I. Гродна и ея первые сюрпризы
В город Гродну приехали вечером и остановились у Эстерки, на Мостовой улице.
Едва наши усталые и разбитые с дороги путники успели занять нумер — грязноватую и припахивающую не топленою, но сажистою печью комнату с окнами на улицу, едва успели внести туда чемодан Хвалынцева, как уж осторожно приотворилась дверь и в ее щели показался чей-то нос. На обстоятельство это сначала не было обращено внимания, и потому дверь немножко скрипнула, и нос выставился несколько более.
— Кто там? — окликнул Хвалынцев.
— То ми, — с деликатною робостью, но в то же время с нагловатою настойчивостью возвестил голос, принадлежащий очевидно обладателю просунувшегося носа.
— Кто вы?
— Ми… гасшпидин Гершко…
И вслед за сим нос высунулся еще более, за носом показалась кивающая бородка, за бородкой некоторый намек на пейсы и, наконец, в комнату юркнула фигурка поджарого еврейчика и остановилась у дверей, с несколькими лукаво-почтительными, ужимковатыми поклонами.

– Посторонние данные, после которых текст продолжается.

-- ==== Sys2Proof/Machine/Flags.lean ====
section
/-! DEFINITION. Flags: the interrupt request and its message (R7), and the result word with its clamp and validity
flags (R183, R199). -/

namespace Sys2Proof.Machine

/-! ### The interrupt (R5, R7) -/

/-- NOTICE as it reads: bit 0, STATIONS, is 1 while STATION_NOTICE is not zero (R5, R202). -/
def State.noticeWord (s : State) : BitVec 8 :=
  s.notice ||| (if s.stationNotice = 0 then 0 else 1)

/-- The interrupt request: some NOTICE bit and its enable are both 1 (R7). -/
def State.request (s : State) : Bool := decide (s.noticeWord &&& s.ctl.mask ≠ 0)

/-- A message is sent where the request rises over one event while messages are enabled (R7, R188). -/
def settleInterrupt (before after : State) : State :=
  if !before.request && after.request && after.ctl.messagesEnabled then
    after.setControl fun c => { c with messagesSent := c.messagesSent + 1 }
  else after

/-! ### The result word (R183, R199) -/

/-- The validity flags, in the order of the result word's bits 24 to 30 (R199). -/
structure Validity where
  accept : Bool := false
  firstGrant : Bool := false
  port : Bool := false
  sheets : Bool := false
  scanStore : Bool := false
  scanReport : Bool := false
  contacts : Bool := false
  deriving DecidableEq, Repr

def outcomeCode : JobOutcome → Nat
  | .none => 0
  | .refused => 1
  | .cancelled => 2
  | .expired => 3
  | .done => 4
  | .doneShort => 5
  | .failed => 6

def detailCode : Detail → Nat
  | .none => 0
  | .stationClosed => 1
  | .noPriority => 2
  | .badClass => 3
  | .badPool => 4
  | .notPermitted => 5
  | .badChain => 6
  | .chainLoop => 7
  | .chainConflict => 8
  | .badParam => 9
  | .beforeAccept => 10
  | .byHost => 11
  | .engineStop => 12
  | .reset => 13
  | .notGranted => 14
  | .starved => 15
  | .truncated => 16
  | .countMismatch => 17
  | .portFaults => 18

/-- The clamp flags as a number, URGENCY in bit 0 (R199). -/
def clampBits (c : ClampFlags) : Nat :=
  c.urgency.toNat + 2 * c.copies.toNat + 4 * c.resolution.toNat + 8 * c.maxBytes.toNat + 16 * c.duration.toNat

/-- The validity flags as a number, the accept stamp's in bit 0 (R199). -/
def validityBits (v : Validity) : Nat :=
  v.accept.toNat + 2 * v.firstGrant.toNat + 4 * v.port.toNat + 8 * v.sheets.toNat + 16 * v.scanStore.toNat +
    32 * v.scanReport.toNat + 64 * v.contacts.toNat

/-- The result word at 0x18 of a slot, reserved bits 0 (R194, R199). -/
def resultWord (outcomeAndDetail : Nat) (clamps : Nat) (v : Validity) : Word :=
  place outcomeAndDetail 0 16 ||| place clamps 16 5 ||| place (validityBits v) 24 7

/-- Outcome in bits 0 to 7, detail in bits 8 to 15 (R199). -/
def outcomePair (o : JobOutcome) (d : Detail) : Nat := outcomeCode o + 256 * detailCode d

/-- The part's copy of a slot's codes, as the result word has them (R10, R199). -/
def codesPair (c : ResultCodes) : Nat := outcomePair c.outcome c.detail

end Sys2Proof.Machine
end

— Что вам угодно? — спросил Хвалынцев.
При этом вопросе поджарый еврейчик с нескрываемым удивлением и даже недоумело выпучил на него глаза: он совсем не привык к подобным деликатным формам обращения: вы, да еще угодно — совсем как-то странно и даже смешно выходит.
Константин, уже нахмурясь, внушительнее повторил свой вопрос.
Поджарая фигурка снова стала кланяться с теми же характерными ужимками и плутоватою почтительностью.
— Ми… так… фактор тутейши, гасшпидин Гершко, — отрекомендовался еврейчик. — Мозже гасшпидин бароон сгхоче спасшйлаць куцы, альбо мозже сшто пакупиць — то хэто ми… ми усшё мозжвем.
Хвалынцев объявил, что ему ровно ничего не нужно, но фигурка не удалялась. Она только ответила покорнейшим поклоном и продолжала, как ни в чем не бывало, стоять у двери, высматривая что делают, о чем говорят и какие вещи раскладывают новоприбывшие.
— Что же вы тут стоите еще? — обернулся на фигурку Хвалынцев.
— Ми… так… мозже тен пан цось потребуе?[74] — пронырливо вильнул Гершко носом и глазами на Свитку, словно бы каким-то инстинктивным нюхом угадывая в нем поляка.
— Ниц, муй коханы!
"Гасшпидин" Гершко опять наипочтительнейше поклонился на это, но опять-таки настойчиво, хоть и плутовато-смиренно, продолжал занимать свой пост у двери и высматривать всякую малейшую мелочь своими хитрыми, внимательными глазами.
Хвалынцев вопросительно-строгим взглядом окинул назойливого еврея.
— Мозже для гасшпидин бароон сшамеваар, то ми мозжем приказаць.
— Уже приказано.
— То ми мозжем изн о в сшказаць, каб найскорейше.
— Ненужно!
— Н-ну, то хай так.
Фактор не удаляясь выждал подходящую минуту и снова заявил о своем присутствии:
— А мозже пан гербату пие з румем, або с аракем, чи з коньякем, чи то з сокем яким, то усшё хэто мозжем.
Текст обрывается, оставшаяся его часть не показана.